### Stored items

@[simp] theorem expireAssembly_plans (s : State) (p : PortId) : (s.expireAssembly p).plans = s.plans := by
  unfold State.expireAssembly; split <;> simp

@[simp] theorem talkTick_plans (s : State) (b : BridgeId) : (s.talkTick b).plans = s.plans := by
  unfold State.talkTick; split
  · rfl
  · split <;> simp

@[simp] theorem takePresence_plans (s : State) (p : PortId) : (s.takePresence p).plans = s.plans := by
  unfold State.takePresence; dsimp only; split <;> simp

@[simp] theorem requalify_plans (s : State) (p : PortId) : (s.requalify p).plans = s.plans := by
  simp [State.requalify]

@[simp] theorem takeDue_plans (s : State) (d : Due) : (s.takeDue d).plans = s.plans := by
  cases d <;> simp [State.takeDue]

@[simp] theorem completeFrame_plans (s : State) (cs pres : PortSet) (late : Late) :
    (s.completeFrame cs pres late).plans = s.plans := foldl_plans requalify_plans _ _

@[simp] theorem endFrame_plans (s : State) (cs pres : PortSet) (late : Late) :
    (s.endFrame cs pres late).plans = s.plans := by
  unfold State.endFrame; split
  · split <;> simp
  all_goals rfl

@[simp] theorem raiseClips_plans (s : State) (ports : Vector Int 12) (con : Int) (talk : Vector Int 8)
    (out : Vector Int 12) (monitor : Int) : (s.raiseClips ports con talk out monitor).plans = s.plans := by
  simp [State.raiseClips, foldl_plans]

@[simp] theorem formSample_plans (s : State) (f : Frame) (slots : Vector Half 13) :
    (s.formSample f slots).plans = s.plans := raiseClips_plans _ _ _ _ _ _

@[simp] theorem samplePeriod_plans (s : State) (slots : Vector Half 13) : (s.samplePeriod slots).plans = s.plans := by
  unfold State.samplePeriod; split
  · split <;> simp
  all_goals rfl

/-! ## Requests that are none of the plan store -/

theorem clearAllBridges_plans (s : State) : s.clearAllBridges.plans = s.plans := by
  have emptied (s : State) (b : BridgeId) : (s.emptyBridge b).plans = s.plans := by simp [State.emptyBridge]
  have barred (s : State) (p : PortId) : (s.barEngaged p).plans = s.plans := by
    unfold State.barEngaged; split <;> simp
  simp [State.clearAllBridges, foldl_plans emptied, foldl_plans barred, foldl_plans clearKey_plans]

theorem moveConsole_plans (s : State) (carried : BridgeSet) : (s.moveConsole carried).plans = s.plans := by
  have left (s : State) (leaving : BridgeSet) : (s.leaveBridges leaving).plans = s.plans :=
    foldl_plans (fun s b => by split <;> simp) _ _
  have joined (s : State) (joining : BridgeSet) : (s.joinBridges joining).plans = s.plans :=
    foldl_plans (fun s b => by split <;> simp) _ _
  simp [State.moveConsole, State.writeTalk, left, joined]

theorem writeMask_plans (s : State) (src : Source) (mask : FlagSet) (switch : Bool) :
    (s.writeMask src mask switch).plans = s.plans := by
  unfold State.writeMask; dsimp only; split <;> simp

theorem startPort_plans (s : State) (p : PortId) : (s.startPort p).plans = s.plans := by
  unfold State.startPort; dsimp only; split <;> simp

theorem handOverride_plans (before : State) (u : UnitId) (s : State) : (before.handOverride u s).plans = s.plans := by
  unfold State.handOverride; split
  · rfl
  · exact foldl_plans (fun s p => by split <;> simp) _ _

/-! ## The switch exchanges the plans and writes no record (R53) -/

theorem removeNonMembers_plans (s : State) (b : BridgeId) : (s.removeNonMembers b).plans = s.plans := by
  unfold State.removeNonMembers; dsimp only; split
  · split
    · split <;> simp
    · simp
  · simp

theorem adjustBurst_plans (s : State) (b : BridgeId) : (s.adjustBurst b).plans = s.plans := by
  unfold State.adjustBurst; dsimp only; split <;> simp

theorem removeDestination_plans (s : State) (old : Vector Record 8) (p : PortId) :
    (s.removeDestination old p).plans = s.plans := by
  unfold State.removeDestination; split
  · split <;> simp
  · rfl

/-- What a switch does to the plan store: the other plan is active, and no switch is pending (R53, R58). -/
theorem switchPlans_plans (s : State) :
    s.switchPlans.plans = { s.plans with active := s.plans.active + 1, switchPending := false } := by
  have removed (old : Vector Record 8) (s : State) (p : PortId) :
      (s.removeDestination old p).takeHandedBids.plans = s.plans := by simp [removeDestination_plans]
  have joined (old : Vector Record 8) (s : State) (p : PortId) :
      (if newlyMember old s.activeRecords p then s.takeBid p else s).plans = s.plans := by split <;> simp
  simp only [State.switchPlans, handOn_plans, foldl_plans (joined _), foldl_plans (removed _),
    foldl_plans adjustBurst_plans, foldl_plans removeNonMembers_plans]

theorem switchPlans_records (s : State) : s.switchPlans.plans.records = s.plans.records := by
  rw [switchPlans_plans]

theorem makeSwitch_records (s : State) : s.makeSwitch.plans.records = s.plans.records := switchPlans_records s

theorem switchAtFrame_records (s : State) : s.switchAtFrame.plans.records = s.plans.records := by
  unfold State.switchAtFrame; split
  · exact makeSwitch_records s
  · rfl

theorem startFrame_records (s : State) : s.startFrame.plans.records = s.plans.records := by
  unfold State.startFrame; split
  · dsimp only; split
    · exact makeSwitch_records s
    · rfl
  · rfl

/-! ## Requests that leave the plan store alone -/

@[simp] theorem answerOk_fst (s : State) (data : List Byte) : (s.answerOk data).1 = s := rfl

### How to complete this task
Match on "talkTick": copy every line in the records that has it.

### The completed task
@[simp] theorem talkTick_plans (s : State) (b : BridgeId) : (s.talkTick b).plans = s.plans := by
  unfold State.talkTick; split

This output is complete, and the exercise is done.